Like her sister Angela, Elizabeth Williams found a lot of joy from playing with Black Barbies as a child. Currently, she has eight Black Barbie dolls in her possession, and she says she won’t be selling any of them anytime soon.

Elizabeth Williams shows off her impressive Black Barbie doll collection.
Elizabeth Williams shows off her impressive Black Barbie doll collection.Courtesy Elizabeth Williams

Aside from collecting, Elizabeth Williams also buys her niece Nyla a Black Barbie every now and then. When she was younger, the teen used to have an impressive Barbie collection that included an “airplane,” “jeep,” “cruise ship” and more.

“I didn’t have a lot of that in my childhood. So I wanted to make certain that most of the dolls in our home reflected the world that she lives in and I wanted her to see that her dolls were just as beautiful as any white doll you can get,” Angela Williams says.

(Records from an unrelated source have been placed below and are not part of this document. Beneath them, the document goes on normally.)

-- ==== Sys2Proof/Machine/Merge.lean ====
section
/-!
DEFINITION. Correction (R110-R117), the receipt of tile streams and the merge (R118-R124), averaged summaries
(R125-R127), sheaf formation (R142-R160), the replay partition and the shadow ring as formation writes them
(R287-R293), spill and dropped frames (R129-R131).
-/

namespace Sys2Proof.Machine

/-! ### Correction -/

/-- A field [hi:lo] of a correction entry (R110). -/
def entryFld (e : BitVec 128) (hi lo : Nat) : Nat := bitsOf hi lo e.toNat
def entryValid (e : BitVec 128) : Bool := e.getLsbD 127
/-- Walk in 1/256 tick: w256 of R112. -/
def walk256 (e : BitVec 128) (tot : Nat) : Int :=
  let den := max 1 (4 * tot + entryFld e 37 30)
  16 * ((64 * entryFld e 55 38 / den : Nat) : Int) + signedOf 12 (entryFld e 29 18) * tot
/-- vc of R112 before limiting. -/
def correctTime (e : BitVec 128) (v tot : Nat) : Int :=
  (256 * (v : Int) - (16 * signedOf 24 (entryFld e 95 72) + walk256 e tot) + 128) / 256
/-- totc of R112 before limiting. -/
def correctTot (e : BitVec 128) (tot : Nat) (saturated : Bool) : Int :=
  if saturated then 1023
  else (65536 * (tot : Int) + 32768 + walk256 e tot - 256 * signedOf 16 (entryFld e 71 56)) / 65536

/-- The 56-bit record of R114 and R147. -/
def record56 (type chan time tot flags : Nat) : BitVec 56 :=
  BitVec.ofNat 56 (packFields [(2, type), (16, chan), (24, time), (10, tot), (4, flags)])

/-- How many of the limits of R113 apply. -/
def limitsOf (vc totc : Int) : Nat :=
  (decide (vc < 0 ∨ 16777215 < vc)).toNat + (decide (totc < 0 ∨ 1023 < totc)).toNat

/-- A corrected record (R112-R114) with the number of limits applied; an invalid entry passes v and T unchanged. -/
def correctRecord (e : BitVec 128) (valid : Bool) (t : Fin 16) (r : BitVec 52) : BitVec 56 × Nat :=
  let v := recTif r
  let tot := recTot r
  let f := recFlags r
  let chan := t.val * 4096 + recChan r
  if valid then
    let vc := correctTime e v tot
    let tc := correctTot e tot (f.testBit 3)
    let n := limitsOf vc tc
    (record56 (recType r) chan (clampInt 0 16777215 vc).toNat (clampInt 0 1023 tc).toNat
      (Nat.lor f (decide (0 < n)).toNat), n)
  else (record56 (recType r) chan v tot (Nat.lor f 1), 0)

/-- Some word of a channel's entry is poisoned (R328). -/
def ConcSt.entryPoisoned (c : ConcSt) (chan : Nat) : Bool := c.corrPoison.any (fun w => w / 4 == chan)

/-- The entry of a channel in force for a frame (R115, R116), and whether it is applied (R110, R328). -/
def ConcSt.entry (c : ConcSt) (chan frame : Nat) : BitVec 128 :=
  c.corrOld.foldl (fun e x => if frame < x.1 then (mapFind chan x.2).getD e else e) (mapGetD 0 chan c.corr)
def ConcSt.entryApplied (c : ConcSt) (chan frame : Nat) : Bool :=
  entryValid (c.entry chan frame) && (!c.entryPoisoned chan || c.corrOld.any (fun x =>
    decide (frame < x.1) && (mapFind chan x.2).isSome))

/-! ### Shadow extents (R291) -/

/-- The index of an extent in the shadow ring. -/
def extentIndex (n alloc : Nat) : Nat := alloc % n

/-- The four records of unit u of an extent (R291). -/
def extentUnit (recs : List (BitVec 56)) (u : Nat) : BitVec 256 :=
  let r (i : Nat) : Nat := (recs.getD (4 * (u - 1) + i) 0).toNat
  BitVec.ofNat 256 (packFields [(56, r 0), (56, r 1), (56, r 2), (56, r 3), (32, 0)])

/-- An extent's header unit (R291). -/
def extentHeader (next : Nat) (t : Fin 16) (e : Extent) : BitVec 256 :=
  BitVec.ofNat 256 (packFields [(32, next), (4, t.val), (16, sheafOf e.first % 65536), (8, e.recs.length)] * 2 ^ 196)

/-- Writes an extent and allocates the tile's next (R291). -/
def State.writeExtent (s : State) (c : Conc) (t : Fin 16) (e : Extent) : State :=
  let n := s.shadowExtents c
  let cs := s.conc c
  let base := shadowBase + extentIndex n e.alloc * 64
  let cs := (List.range ((e.recs.length + 3) / 4)).foldl (fun cs i => cs.putU true (base + 1 + i) (extentUnit e.recs (1 + i)))
    (cs.putU true base (extentHeader (extentIndex n cs.extents) t e))
  let s := (s.setConc c { cs with extents := cs.extents + 1 }).issueWrites c true
    ((List.range (1 + (e.recs.length + 3) / 4)).map (base + ·))
  s.setRx c t { s.rx c t with ext := some { alloc := cs.extents, first := 0, arrived := 0, recs := [] } }

/-- The tile's open extent, allocated if it has none. -/
def State.openExtent (s : State) (c : Conc) (t : Fin 16) : Extent × State :=
  match (s.rx c t).ext with
  | some e => (e, s)
  | none =>
    let cs := s.conc c
    let e : Extent := { alloc := cs.extents, first := 0, arrived := 0, recs := [] }
    (e, (s.setConc c { cs with extents := cs.extents + 1 }).setRx c t { s.rx c t with ext := some e })

/-- Appends a shadow record of frame n, which arrived in frame `arrived`, to its tile's extents (R291). -/
def State.appendShadow (s : State) (c : Conc) (t : Fin 16) (n : Nat) (r : BitVec 56) (arrived : Nat) : State :=
  let (e, s) := s.openExtent c t
  let e := if e.recs.isEmpty then { e with first := n, arrived := arrived } else e
  let e := { e with recs := e.recs ++ [r] }
  let s := s.setRx c t { s.rx c t with ext := some e }
  if 252 ≤ e.recs.length then s.writeExtent c t e else s

/-- A tile's shadow records of frame n enter the ring as its sheaf is formed: those of a tile that turns behind never do (R119,
R291). Where the first of them stands (R292). DESIGN CHOICE (log 45): until then they wait on the die. -/
def State.appendShadows (s : State) (c : Conc) (t : Fin 16) (n : Nat) : Option ShadowSpan × State :=
  match mapGetD [] n (s.rx c t).shadow with
  | [] => (none, s)
  | l =>
    let (e, s) := s.openExtent c t
    (some { alloc := e.alloc, place := e.recs.length, count := l.length },
     s.each l (fun s x => s.appendShadow c t n x.1 x.2))

/-! ### Receiving (R118-R123) -/

/-- Merge and correction run (R22, R277): the concentrator forms sheaves. -/
def ConcSt.merging (c : ConcSt) : Bool := c.run == .running || c.run == .joining

/-- Whether tile t is behind (R119): the register is the only home. -/
def State.behind (s : State) (c : Conc) (t : Fin 16) : Bool :=
  (s.stored (pgMERGE c) Reg.MERGE.PRESENT_BEHIND).testBit t.val
def State.setBehind (s : State) (c : Conc) (t : Fin 16) (b : Bool) : State :=
  s.putB (pgMERGE c) ⟨Reg.MERGE.PRESENT.off, 16 + t.val, 16 + t.val⟩ b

But once Nyla became a certain age, she donated most of her collection to a friend at her mom’s local church. Now, she just has a few dolls at home.

Angela Williams shows off two of her daughter's Barbie dolls.
Angela Williams shows off two of her daughter’s Barbie dolls.Courtesy Angela Williams

While thinking about the important role that her Black Barbies played in her life, Nyla says she was so “excited” to “have dolls that looked like me.” And if the toy came with straight hair, her mom would help her wash the doll’s locks so it would have the same “big fluffy curly hair” that Nyla donned herself.

Helping her kid feel more represented in society is just one way Angela Williams is teaching her daughter that Black is beautiful.

In an attempt to give her daughter a more robust childhood, Angela Williams is making sure Nyla doesn’t repeat the same mistakes she did.

“I honestly didn’t realize the value of having a doll that looked like me until I was older,” she says. “Until it was time for me to stop playing with them.”